The ambiguity effect emerged in the high expected value conditions, but not in the low expected value conditions. The pattern of results indicates that this was the case because 3PP was unexpectedly low in the no ambiguity/low expected value condition. In light of the low perceived unfairness in the low expected value conditions, it seems plausible that most participants did not perceive the behavior of Person A as norm violation, even without ambiguity. By contrast, in the high expected value condition, people perceived higher unfairness under no ambiguity than under ambiguity, which could explain why the ambiguity effect held. These results suggest that ambiguity might decrease 3PP partly because people might be less likely to perceive the norm violation. This could have been an alternative explanation for the Ambiguity × Observer JS interaction observed in previous studies: people high in Observer JS could have punished less under ambiguity because they did not perceive unfairness given the lower expected value. Yet, Study 5 refuted this notion by showing that Observer JS (and the SVO index of inequality aversion; see Supplemental Tables S17–S18) did not moderate the effect of expected value.

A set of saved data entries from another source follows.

/-! ## The statements -/

/-- Settles O4: both windows of a 16 KiB image, the one of a 32 KiB image, and the bound of the index. -/
theorem romWindowReads : Obligations.RomWindowReads := by
  intro s
  refine ⟨fun hlen k => ⟨s.memRead_romWindow ?low, State.memRead_romMirror hlen k.isLt⟩,
    fun hlen k => s.memRead_romWindow ?full, romIndex_lt s.prgLen⟩
  case low => rw [hlen]; exact k.isLt
  case full => rw [hlen]; exact k.isLt

/-- Settles O5: each region is its own range, and the ranges are disjoint. -/
theorem regionDecodeTable : Obligations.RegionDecodeTable := by
  intro addr
  rw [extractLsb'_13_3_eq_zero_iff, getLsbD_15_iff]
  obtain ⟨hr, h⟩ | ⟨hr, h⟩ | ⟨hr, h⟩ | ⟨hr, h⟩ := regionOf_cases addr
  all_goals
    simp only [hr, reduceCtorEq, true_iff, false_iff]
    omega

/-- Settles O6: a zero-page address of either mode is an indexed one, which is a RAM address. -/
theorem zeroPageNeverFails : Obligations.ZeroPageNeverFails := by
  intro s short x v
  rw [eaZp_eq_eaZpx]
  exact ⟨⟨_, s.memRead_eaZpx short x⟩, ⟨_, s.memWrite_eaZpx short x v⟩, ⟨_, s.memRead_eaZpx short 0#8⟩,
    ⟨_, s.memWrite_eaZpx short 0#8 v⟩⟩

/-- Settles O7: neither a bus write nor a step changes the stream. -/
theorem storesNeverReachTheStream : Obligations.StoresNeverReachTheStream := by
  refine ⟨fun s t addr v h c => ?write, fun s t h c => ?step⟩
  case write => rw [State.memWrite_stream h]
  case step => rw [step_stream h]

/-- Settles O22: the zero-page address is the operand's number, the indexed one the sum modulo 256. -/
theorem operandResolutionTable : Obligations.OperandResolutionTable := by
  intro short x long
  have hzp : eaZp short = BitVec.ofNat 16 short.toNat := (BitVec.ofNat_toNat 16 short).symm
  have hzpx : eaZpx short x = BitVec.ofNat 16 ((short.toNat + x.toNat) % 256) := by
    rw [← eaZpx_toNat, BitVec.ofNat_toNat, BitVec.setWidth_eq]
  rw [← hzp, ← hzpx]
  exact ⟨rfl, rfl, rfl, rfl, rfl, rfl, rfl, rfl, rfl⟩

/-- Settles O46: RAM bytes are read at their own addresses, image bytes in the ROM window, which leaves no byte of either
memory unread. -/
theorem equalReadsMeanEqualStates : Obligations.EqualReadsMeanEqualStates := by
  intro s t hs ht hpc hreg hlen hout hread
  have hram : s.ram = t.ram := by
    refine Memory.ext_below hs.ramWf ht.ramWf hs.ramBelow ht.ramBelow fun i hi => ?_
    have h := hread (BitVec.ofNat 16 (i + 0x0800 * 0))
    rw [s.memRead_mirror hi (by decide), t.memRead_mirror hi (by decide)] at h
    exact Except.ok.inj h
  have hrom : s.prgRom = t.prgRom := by
    refine Memory.ext_below hs.romWf ht.romWf hs.romBelow (hlen ▸ ht.romBelow) fun i hi => ?_
    have h := hread (BitVec.ofNat 16 (0x8000 + i))
    rw [s.memRead_romWindow hi, t.memRead_romWindow (hlen ▸ hi)] at h
    exact Except.ok.inj h
  exact State.eq_of_fields hpc (hreg .sp) (hreg .a) (hreg .x) (hreg .y) (hreg .p) hram hrom hlen
    (hs.mapper.trans ht.mapper.symm) hout

end Sys2Proof.Machine
end

section
/-! The cycle (spec/40_execution_cycle.md R80 to R89): which outcome each stretch of bytes at `pc` has, what a completed
cycle moves and keeps, that runs end, and the statements settled from them. -/

namespace Sys2Proof.Machine

/-! ## What a step does with the bytes at `pc` -/

/-- Where an instruction's encoding stands at `pc`, the step is its `exec` (R81, R82). -/
theorem step_of_holds {s : State} {i : Instr} (h : s.stream.holds s.cursor (encode i) = true) : step s = exec i s :=
  step_of_fetch (decode_of_holds h)

/-- A decoded Instruction is handed to the step (R81). -/
theorem step_of_decode {s : State} {n : Insn} (h : s.fetch = .ok n) : step s = stepInsn n s := by
  unfold step cycle
  rw [h]

/-- The byte of PRG_ROM below its length is what the stream reads (R62). -/
theorem State.stream_read (s : State) {c : Nat} (h : c < s.prgLen.bytes) : s.stream.read c = some (s.romByte c) :=
  Stream.read_of_lt (s := s.stream) h

/-- A step at or past the end of PRG_ROM (R68, decision D2). -/
theorem step_past_end {s : State} (h : s.prgLen.bytes ≤ s.cursor) : step s = .fault (.malformedOperand s.cursor) :=
  step_of_error (decode_past_end h)

/-- A step on a byte without a row (R67). -/
theorem step_unlisted {s : State} {op : Byte} (hread : s.stream.read s.cursor = some op)
    (hrow : OpcodeTable.row opcodeTable op = none) : step s = .fault (.unsupportedOpcode (some ⟨op, s.cursor⟩)) :=
  step_of_error (decode_unlisted hread hrow)

/-- A step on a listed byte whose operand byte would lie at or past the end of PRG_ROM (R68). -/
theorem step_truncated {s : State} {op : Byte} {r : Row} (hread : s.stream.read s.cursor = some op)
    (hrow : OpcodeTable.row opcodeTable op = some r) (hbytes : r.bytes = 2) (h : s.prgLen.bytes ≤ s.cursor + 1) :
    step s = .fault (.malformedOperand s.cursor) := by
  have hlong : s.stream.len < s.cursor + r.bytes := by rw [hbytes]; exact Nat.lt_succ_of_le h
  exact step_of_error (decode_truncated hread hrow hlong)

/-- A step on a two-byte instruction whose operand byte lies in PRG_ROM (R81, R82). -/
theorem step_of_pair {s : State} {op : Byte} {i : Instr} (hread : s.stream.read s.cursor = some op)
    (h : s.cursor + 1 < s.prgLen.bytes) (hencode : encode i = [op, s.romByte (s.cursor + 1)]) : step s = exec i s := by
  refine step_of_holds ?_
  rw [hencode]
  exact Stream.holds_pair.2 ⟨hread, s.stream_read h⟩

/-! ## Instruction values that stand for no instruction, and placed words -/

/-- An ill-formed Instruction value stands for no instruction (R89). -/
theorem toInstr_of_illFormed {n : Insn} (h : n.wellFormed opcodeTable = false) : n.toInstr = none := by
  unfold Insn.toInstr
  rw [h]
  rfl

/-- The step on a tag that has a clause runs the clause (R82). -/
theorem stepInsn_of_clause {n : Insn} (h : ∀ k, n.opCode ≠ .other k) (s : State) : stepInsn n s = runClause n s := by
  unfold stepInsn
  cases htag : n.opCode with
  | other k => exact absurd htag (h k)
  | brk | aslZeroPageX | andImmediate => rfl

/-- The bytes of a 16-bit table word, the opcode byte the low one. -/
theorem tableBytes_pair (op b : Byte) : tableBytes 16 (op.toNat + 256 * b.toNat) = [op, b] := by
  have hop := op.isLt
  have hb := b.isLt
  have hword : (op.toNat + 256 * b.toNat) % 2 ^ 16 = op.toNat + 256 * b.toNat := Nat.mod_eq_of_lt (by omega)
  have hlow : BitVec.ofNat 8 (op.toNat + 256 * b.toNat) = op := by
    apply BitVec.eq_of_toNat_eq
    rw [BitVec.toNat_ofNat]
    omega
  have hhigh : (op.toNat + 256 * b.toNat) / 256 = b.toNat := by omega
  rw [tableBytes, hword, hlow, hhigh, BitVec.ofNat_toNat, BitVec.setWidth_eq]

/-- A table word that begins with an instruction's encoding decodes to it. -/
theorem decodeTableWord_of_bytes {nbits w : Nat} {i : Instr} {after : List Byte}
    (h : tableBytes nbits w = encode i ++ after) : decodeTableWord nbits w = some i := by
  have hdecode : decode opcodeTable (Stream.ofBytes (encode i ++ after)) 0 = .ok i.toInsn :=
    decode_of_holds (Stream.holds_ofBytes [] (encode i) after)
  rw [decodeTableWord, h, hdecode]
  exact i.toInstr_toInsn

/-- A placed table word that begins with an instruction's encoding is what the next step runs (log entry 19). -/
theorem step_withFetchWord {nbits w : Nat} {i : Instr} {after : List Byte} (h : tableBytes nbits w = encode i ++ after)
    (s : State) : step (s.withFetchWord nbits w) = exec i (s.withFetchWord nbits w) := by
  have hlen : (encode i ++ after).length = 2 := by rw [← h]; rfl
  refine step_of_holds ((Stream.holds_iff _ _ _).2 fun j hj => ?_)
  have hlt : j < (encode i ++ after).length := by rw [List.length_append]; omega
  obtain ⟨hread, -⟩ := s.placeAtFetch_read (encode i ++ after) (by omega) j hlt
  rw [State.withFetchWord, h, hread, List.getD_eq_getElem _ _ hlt,
    List.getElem_append_left hj, List.getElem?_eq_getElem hj]

/-! ## What a completed cycle moves, keeps and does not read -/

/-- The three instructions by how far they move `pc` and what they return (R83, R84, R105). -/
theorem exec_out_cases {i : Instr} {s t : State} (h : exec i s = .next t) :
    (t.out = some (.brk 7) ∧ i.toInsn.bytes = 1) ∨
    ((t.out = some (.ok 2) ∨ t.out = some (.ok 6)) ∧ i.toInsn.bytes = 2) := by
  obtain ⟨-, hout⟩ := exec_pc_out h
  cases i with
  | brk => exact .inl ⟨hout, rfl⟩
  | aslZpx base => exact .inr ⟨.inr hout, rfl⟩
  | andImm imm => exact .inr ⟨.inl hout, rfl⟩

/-- No instruction changes a byte outside the zero page and its mirrors (R25). -/
theorem exec_memRead_of_not_zeroPage {i : Instr} {s t : State} (h : exec i s = .next t) {addr : Word}
    (haddr : 0x1FFF < addr.toNat ∨ 0x0100 ≤ addr.toNat % 0x0800) : t.memRead addr = s.memRead addr := by
  cases i with
  | brk => cases (exec_brk_eq s).symm.trans h; rfl
  | aslZpx base =>
    have hlt := eaZpx_lt base s.x
    rw [exec_aslZpx_read h, if_neg (by omega)]
  | andImm imm => cases (exec_andImm_eq imm s).symm.trans h; rfl

/-- No instruction reads what the last cycle returned (R84). -/
theorem exec_out_irrelevant (i : Instr) (s : State) (o : Option Returned) : exec i { s with out := o } = exec i s := by
  cases i with
  | brk => rfl
  | aslZpx base => exact (exec_aslZpx_eq base { s with out := o }).trans (exec_aslZpx_eq base s).symm
  | andImm imm => rfl

/-! ## Runs end -/

/-- An end of a run that the spec names: a Break, or a decode error at the `pc` of the state before it (R140). -/
inductive RunEnd.Proper : RunEnd → Prop where
  | broke (t : State) (n : Nat) (h : t.out = some (.brk n)) : Proper (.completed t)
  | malformed (t : State) : Proper (.failed t (.malformedOperand t.cursor))
  | unsupported (t : State) (op : Byte) : Proper (.failed t (.unsupportedOpcode (some ⟨op, t.cursor⟩)))

/-- A run whose next step faults ends there (R140). -/
theorem runToEnd_fault {s : State} {f : Fault} (h : step s = .fault f) (k : Nat) : runToEnd (k + 1) s = .failed s f := by
  simp only [runToEnd, h]

/-- A run whose next step returns a Break ends there (R140). -/
theorem runToEnd_break {s t : State} {n : Nat} (h : step s = .next t) (hout : t.out = some (.brk n)) (k : Nat) :
    runToEnd (k + 1) s = .completed t := by
  simp only [runToEnd, h, hout]

/-- A run whose next step completes well goes on (R140). -/
theorem runToEnd_ok {s t : State} {n : Nat} (h : step s = .next t) (hout : t.out = some (.ok n)) (k : Nat) :
    runToEnd (k + 1) s = runToEnd k t := by
  simp only [runToEnd, h, hout]

/-- The faults of a step: the two decode errors, at `pc` (R67, R68, R81). -/
theorem step_fault_cases {s : State} {f : Fault} (h : step s = .fault f) :
    f = .malformedOperand s.cursor ∨ ∃ op, f = .unsupportedOpcode (some ⟨op, s.cursor⟩) := by
  obtain ⟨e, he, rfl⟩ := step_fault h
  obtain rfl | ⟨op, -, -, rfl⟩ := decode_error_cases he
  · exact .inl rfl
  · exact .inr ⟨op, rfl⟩

/-- How a completed step moves `pc`, by what it returns, and that it stays within PRG_LEN (R11, R83). -/
theorem step_next_cases {s t : State} (h : step s = .next t) :
    ((t.out = some (.brk 7) ∧ t.pc.toNat = s.pc.toNat + 1) ∨
     ((t.out = some (.ok 2) ∨ t.out = some (.ok 6)) ∧ t.pc.toNat = s.pc.toNat + 2)) ∧
    t.pc.toNat ≤ s.prgLen.bytes := by
  obtain ⟨i, -, he, hpc, hle⟩ := step_next_pc h
  refine ⟨?_, hle⟩
  obtain ⟨hout, hbytes⟩ | ⟨hout, hbytes⟩ := exec_out_cases he
  · exact .inl ⟨hout, by rw [hpc, hbytes]⟩
  · exact .inr ⟨hout, by rw [hpc, hbytes]⟩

Beyond the aforementioned differences in perceived unfairness, the ambiguity effect also related to how difficult people found to judge whether Person A behaved unfairly or not, as the levels of perceived ambiguity indicated. This was apparent in both the high expected value and low expected value conditions, with participants reporting to struggle more to judge Person A’s behavior under ambiguity (vs. no ambiguity). If the ambiguity effect on 3PP only emerged in the high expected value conditions, it could be because, under no ambiguity, participants reported not to struggle when judging Person A’s behavior as clearly unfair, and accordingly, showed higher 3PP. In contrast, in the no ambiguity/low expected value condition, participants reported not to struggle but perceived less unfairness.
Taken together, our findings suggest that, under ambiguity, third parties are less likely to perceive norm violations because ambiguity hinders this perception, and therefore, 3PP is expectedly lower.

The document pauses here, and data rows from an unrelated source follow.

-- ==== Sys2Proof/Machine/Window.lean ====
section
/-! DEFINITION. The register window: the layout of every register and what a read returns (chapter 10), and how a bus
access is taken (R188, R198). -/

namespace Sys2Proof.Machine

/-! ### Fields -/

/-- Bits packed into a number, the first in bit 0. -/
def packBits : List Bool → Nat
  | [] => 0
  | b :: bs => b.toNat + 2 * packBits bs

/-- The low half of a 32-bit quantity (R190). -/
def wordLo (w : Word) : Reg16 := w.extractLsb' 0 16

/-- The high half of a 32-bit quantity (R190). -/
def wordHi (w : Word) : Reg16 := w.extractLsb' 16 16

/-- A 32-bit quantity with its low half replaced (R190). -/
def setWordLo (w : Word) (v : Reg16) : Word := (wordHi w ++ v : BitVec 32)

/-- A 32-bit quantity with its high half replaced (R190). -/
def setWordHi (w : Word) (v : Reg16) : Word := (v ++ wordLo w : BitVec 32)

/-- Bits 15:0 of a word address. -/
def addrLo (a : Addr) : Reg16 := a.extractLsb' 0 16

/-- Bits 19:16 of a word address, in the 4 low bits. -/
def addrHi (a : Addr) : Reg16 := (a.extractLsb' 16 4).setWidth 16

/-- A word address with bits 15:0 replaced. -/
def setAddrLo (a : Addr) (v : Reg16) : Addr := (a.extractLsb' 16 4 ++ v : BitVec 20)

/-- A word address with bits 19:16 replaced from the 4 low bits written. -/
def setAddrHi (a : Addr) (v : Reg16) : Addr := (v.extractLsb' 0 4 ++ addrLo a : BitVec 20)

/-- A byte address with bits 15:0 replaced (R112). -/
def setByteAddrLo (a : ByteAddr) (v : Reg16) : ByteAddr := (a.extractLsb' 16 6 ++ v : BitVec 22)

/-- A byte address with bits 21:16 replaced from the 6 low bits written (R112). -/
def setByteAddrHi (a : ByteAddr) (v : Reg16) : ByteAddr := (v.extractLsb' 0 6 ++ a.extractLsb' 0 16 : BitVec 22)

/-! ### Layouts (R193) -/

/-- CTRL_STATUS (Table 10-3). -/
def State.ctrlStatus (s : State) : Reg16 :=
  BitVec.ofNat 16 (s.ctl.state.code + 16 * s.ctl.configRefused.toNat + 256 * packBits s.quiesceConditions)

/-- COMMAND_RESULT (R194). -/
def State.commandResult (s : State) : Reg16 := BitVec.ofNat 16 (s.ctl.cmdResult.code + 256 * s.ctl.cmdCode.toNat)

/-- QUEUE_LEVELS (R114). -/
def State.queueLevels (s : State) : Reg16 :=
  BitVec.ofNat 16 (s.ppt.prq.length + 8 * s.ppt.exec.isSome.toNat + 256 * s.ppt.cq.length)

/-- What CPL_POP returns: the head record, or EMPTY (R123). -/
def State.cplHead (s : State) : Reg16 :=
  match s.ppt.cq with
  | [] => 0#16
  | c :: _ => BitVec.ofNat 16 (c.status.code + 16 * c.op.code + 256 * c.tag.toNat)

/-- MB_SUMMARY (R49). -/
def State.mbSummary (s : State) : Reg16 :=
  BitVec.ofNat 16
    (packBits (entryIds.map fun e => (s.mb.entry e).state == .faulted) +
     256 * s.mb.count (fun e => e.state == .pending) + 4096 * s.mb.count (fun e => e.state == .reading) +
     8192 * s.mb.count (fun e => e.state == .writing) + 16384 * s.mb.waiting.length)

/-- MBV_STATE for entry `e` (R50, Table 10-5). -/
def MergeBuffer.stateBits (mb : MergeBuffer) (e : Fin 8) : Reg16 :=
  let x := mb.entry e
  BitVec.ofNat 16
    (x.state.code + 16 * x.mask.toNat + 256 * mb.agePosition e + 2048 * x.selected.toNat + 4096 * x.forced.toNat +
     8192 * x.flushBound.toNat + 16384 * x.reopened.toNat + 32768 * x.resolvePending.toNat)

/-- The snapshot VIEW_ENTRY takes of entry `e` (R50). -/
def MergeBuffer.snapshot (mb : MergeBuffer) (e : Fin 8) : EntryView :=
  { state := mb.stateBits e
    addr := if (mb.entry e).active then (mb.entry e).addr else 0#20
    data := (mb.entry e).data &&& laneBits (mb.entry e).mask }

/-- SPn_STATUS_LO (R129, Table 10-5). -/
def StreamPort.statusLo (sp : StreamPort) : Reg16 :=
  BitVec.ofNat 16
    (sp.state.code + 4 * sp.srq.length + 32 * sp.credits + 256 * sp.cause.code + 2048 * sp.burst.isSome.toNat +
     4096 * sp.discardedRead.isSome.toNat)

/-- SPn_STATUS_HI (R129, Table 10-5). -/
def StreamPort.statusHi (sp : StreamPort) : Reg16 :=
  match sp.burst with
  | none => 0#16
  | some b => BitVec.ofNat 16 (b.hdr.tag.toNat + 16 * b.hdr.op.code + 128 * b.phase.code + 2048 * b.done)

/-- SPn_CONFIG (R136). -/
def StreamPort.config (sp : StreamPort) : Reg16 :=
  BitVec.ofNat 16 (sp.beatTimeout.toNat + 256 * sp.suspendOnFault.toNat)

/-- SCR_STATUS (R172). -/
def Scrub.status (x : Scrub) : Reg16 :=
  BitVec.ofNat 16 (x.state.code + 8 * x.stopPending.toNat + 16 * x.lastMode.code + 64 * x.fillResult.code)

/-- SCR_POINTER: the patrol pointer while last mode is NONE or PATROL, the fill pointer while it is FILL (R172). -/
def Scrub.pointer (x : Scrub) : Addr := if x.lastMode = .fill then x.fillPtr else x.patrolPtr

/-- LOG_STATUS (R180). -/
def ErrorLog.status (x : ErrorLog) : Reg16 := BitVec.ofNat 16 (x.records.length + 256 * x.overflow.toNat)

/-- The code of an optional field; 0 when it is absent (R174). -/
def codeOr (x : Option Nat) : Nat := x.getD 0

/-- LOG_DETAIL of a record (Table 10-8). -/
def ErrorRecord.detail (r : ErrorRecord) : Reg16 :=
  let access := codeOr (r.access.map AccessType.code)
  let tag := codeOr (r.tag.map BitVec.toNat)
  match r.kind with
  | .corrected | .uncorrectable => BitVec.ofNat 16 (access + 16 * tag + 256 * codeOr (r.pos.map BitVec.toNat))
  | .alignFault | .addressFault | .regionFault => BitVec.ofNat 16 (access + 16 * tag)
  | .mergeFault =>
    BitVec.ofNat 16 (256 * codeOr (r.entry.map Fin.val) + 4096 * codeOr (r.mask.map BitVec.toNat))
  | .protocol => BitVec.ofNat 16 (access + 16 * tag + 256 * codeOr (r.cause.map ProtocolCause.code))

/-- The snapshot LOG_POP takes of a record (R180). -/
def ErrorRecord.view (r : ErrorRecord) : LogView :=
  { seq := r.seq, kind := BitVec.ofNat 16 (r.kind.code + 256 * r.source.code), addr := r.addr, detail := r.detail }

/-- The bits of IRQ_PENDING and IRQ_ENABLE that name a source (Table 10-7). -/
def irqSources : Reg16 := 0x0F3F#16

/-- The stored bits of REQ_OP (Table 10-3). -/
def reqOpStored : Reg16 := 0x0F3F#16

/-- The value of the register at an offset (Table 10-2); 0000h where the offset names none (R189). -/
def State.regRead (s : State) (off : BitVec 7) : Reg16 :=
  match off.toNat with
  | 0x00 => 0x4A58#16
  | 0x01 => s.ctrlStatus
  | 0x02 => 0#16
  | 0x03 => s.commandResult
  | 0x08 => s.cfg.memsize.setWidth 16
  | 0x09 => s.cfg.prescale
  | 0x0A => BitVec.ofNat 16 (s.cfg.lwm.toNat + 256 * s.cfg.hwm.toNat)
  | 0x0B => BitVec.ofNat 16 s.cfg.protect.toNat
  | 0x0C => BitVec.ofNat 16 s.cfg.logging.toNat
  | 0x10 => s.ppt.reqOp
  | 0x11 => s.ppt.reqAddr.extractLsb' 0 16
  | 0x12 => (s.ppt.reqAddr.extractLsb' 16 6).setWidth 16
  | 0x13 => wordLo s.ppt.reqOpA
  | 0x14 => wordHi s.ppt.reqOpA
  | 0x15 => wordLo s.ppt.reqOpB
  | 0x16 => wordHi s.ppt.reqOpB
  | 0x17 => 0#16
  | 0x18 => BitVec.ofNat 16 s.ppt.submitStatus.code
  | 0x19 => s.queueLevels
  | 0x1C => s.cplHead
  | 0x1D => wordLo s.ppt.cplData
  | 0x1E => wordHi s.ppt.cplData
  | 0x20 => s.acu.rgnFirst.setWidth 16
  | 0x21 => s.acu.rgnLast.setWidth 16
  | 0x22 => s.acu.rgnRights
  | 0x24 => s.acu.viewFirst.setWidth 16
  | 0x25 => s.acu.viewLast.setWidth 16
  | 0x26 => s.acu.viewRights
  | 0x28 => s.mbSummary
  | 0x29 => s.mb.view.state
  | 0x2A => addrLo s.mb.view.addr
  | 0x2B => addrHi s.mb.view.addr
  | 0x2C => wordLo s.mb.view.data
  | 0x2D => wordHi s.mb.view.data
  | 0x30 => s.sp0.statusLo
  | 0x31 => s.sp0.statusHi
  | 0x32 => s.sp0.config
  | 0x34 => s.sp1.statusLo
  | 0x35 => s.sp1.statusHi
  | 0x36 => s.sp1.config
  | 0x38 => s.sce.status
  | 0x39 => s.sce.regInterval
  | 0x3A => s.sce.passes
  | 0x3B => addrLo s.sce.pointer
  | 0x3C => addrHi s.sce.pointer
  | 0x40 => addrLo s.sce.regFillFirst
  | 0x41 => addrHi s.sce.regFillFirst
  | 0x42 => addrLo s.sce.regFillLast
  | 0x43 => addrHi s.sce.regFillLast
  | 0x44 => wordLo s.sce.regFillPattern
  | 0x45 => wordHi s.sce.regFillPattern
  | 0x48 => s.elog.status
  | 0x49 => s.elog.view.seq
  | 0x4A => s.elog.view.kind
  | 0x4B => s.elog.view.detail
  | 0x4C => addrLo s.elog.view.addr
  | 0x4D => addrHi s.elog.view.addr
  | 0x4E => s.elog.cntCorrected
  | 0x4F => s.elog.cntUncorrectable
  | 0x50 => s.irqPending
  | 0x51 => s.irq.enable
  | _ => 0#16

/-- What a read of the window returns, as an event after what is due (log 1): 0000h while RESET is asserted (R198). A
read of a register without an effect (every one but CTRL_STATUS and CPL_POP) changes nothing and is no row. -/
def State.windowRead (s : State) (off : BitVec 7) : Reg16 :=
  if s.resetAsserted then 0#16 else s.eventStart.regRead off

/-! ### Taking a bus access (R188, R198, R199) -/

/-- The strobes make an access: chip select is asserted, and the other strobe does not stand against it (R188). -/
def busAccess (b : Bus) : Bool := b.chipSelect && !b.otherStrobe && !b.crossed

/-- The strobes make an access that is taken (R188, R199). -/
def busTaken (b : Bus) : Bool := busAccess b && b.sinceRelease

/-- The data lines carry the value a read returns (R188). -/
def State.drive (s : State) (v : Reg16) : State := s.setCtl { s.ctl with readData := v }

/-- A write access: in reset it is ignored (R198); one that is not taken writes nothing (R188). -/
def State.busWrite (s : State) (b : Bus) (f : State → State) : State :=
  if busTaken b then s.outsideBy b.together f else s

/-- A read access: in reset it returns 0000h (R198); one that is not taken reads nothing (R188). -/
def State.busRead (s : State) (b : Bus) (f : State → State) : State :=
  if s.resetAsserted then (if busAccess b then s.drive 0#16 else s)
  else if busTaken b then f (s.eventStartBy b.together) else s

/-! ### Reads with an effect (R109, R123) -/

/-- A read of CTRL_STATUS returns it and clears CONFIG_REFUSED (R109). -/
def State.readCtrlStatus (s : State) : State :=
  s.setCtl { s.ctl with readData := s.ctrlStatus, configRefused := false }

/-- A read of CPL_POP returns the head record, removes it and copies its data; an empty queue returns EMPTY and changes
nothing else (R123). -/
def State.popCompletion (s : State) : State :=
  match s.ppt.cq with
  | [] => s.drive s.cplHead
  | c :: rest => (s.setPpt { s.ppt with cq := rest, cplData := c.data }).drive s.cplHead

/-! ### The rows -/

/-- CTRL_STATUS_READ (R109). -/
def execCtrlStatusRead (b : Bus) (s : State) : Host.Outcome State Fault Refusal :=
  .next (s.busRead b State.readCtrlStatus)

/-- CPL_POP (R123). -/
def execCplPop (b : Bus) (s : State) : Host.Outcome State Fault Refusal := .next (s.busRead b State.popCompletion)

end Sys2Proof.Machine
end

Finally, we observed higher type I error concerns under ambiguity. Yet, we did not find these to mediate the effect of ambiguity on 3PP. We will delve into this unexpected result when framing it together with the results of Studies 4 and 4b in the section “General Discussion”.
General Discussion
Despite the crucial role of 3PP for the maintenance of social norms (Fehr & Fischbacher, 2004), this behavior might be less prevalent than previous lab studies suggest, as some have discussed (Pedersen et al., 2018). In these studies, a norm violation was generally easily identifiable. By contrast, in real-life settings, third parties often receive ambiguous information, rendering the interpretation of a situation as a norm violation complicated. Our research highlights that the ambiguity of the norm violation can indeed constitute a critical boundary of 3PP.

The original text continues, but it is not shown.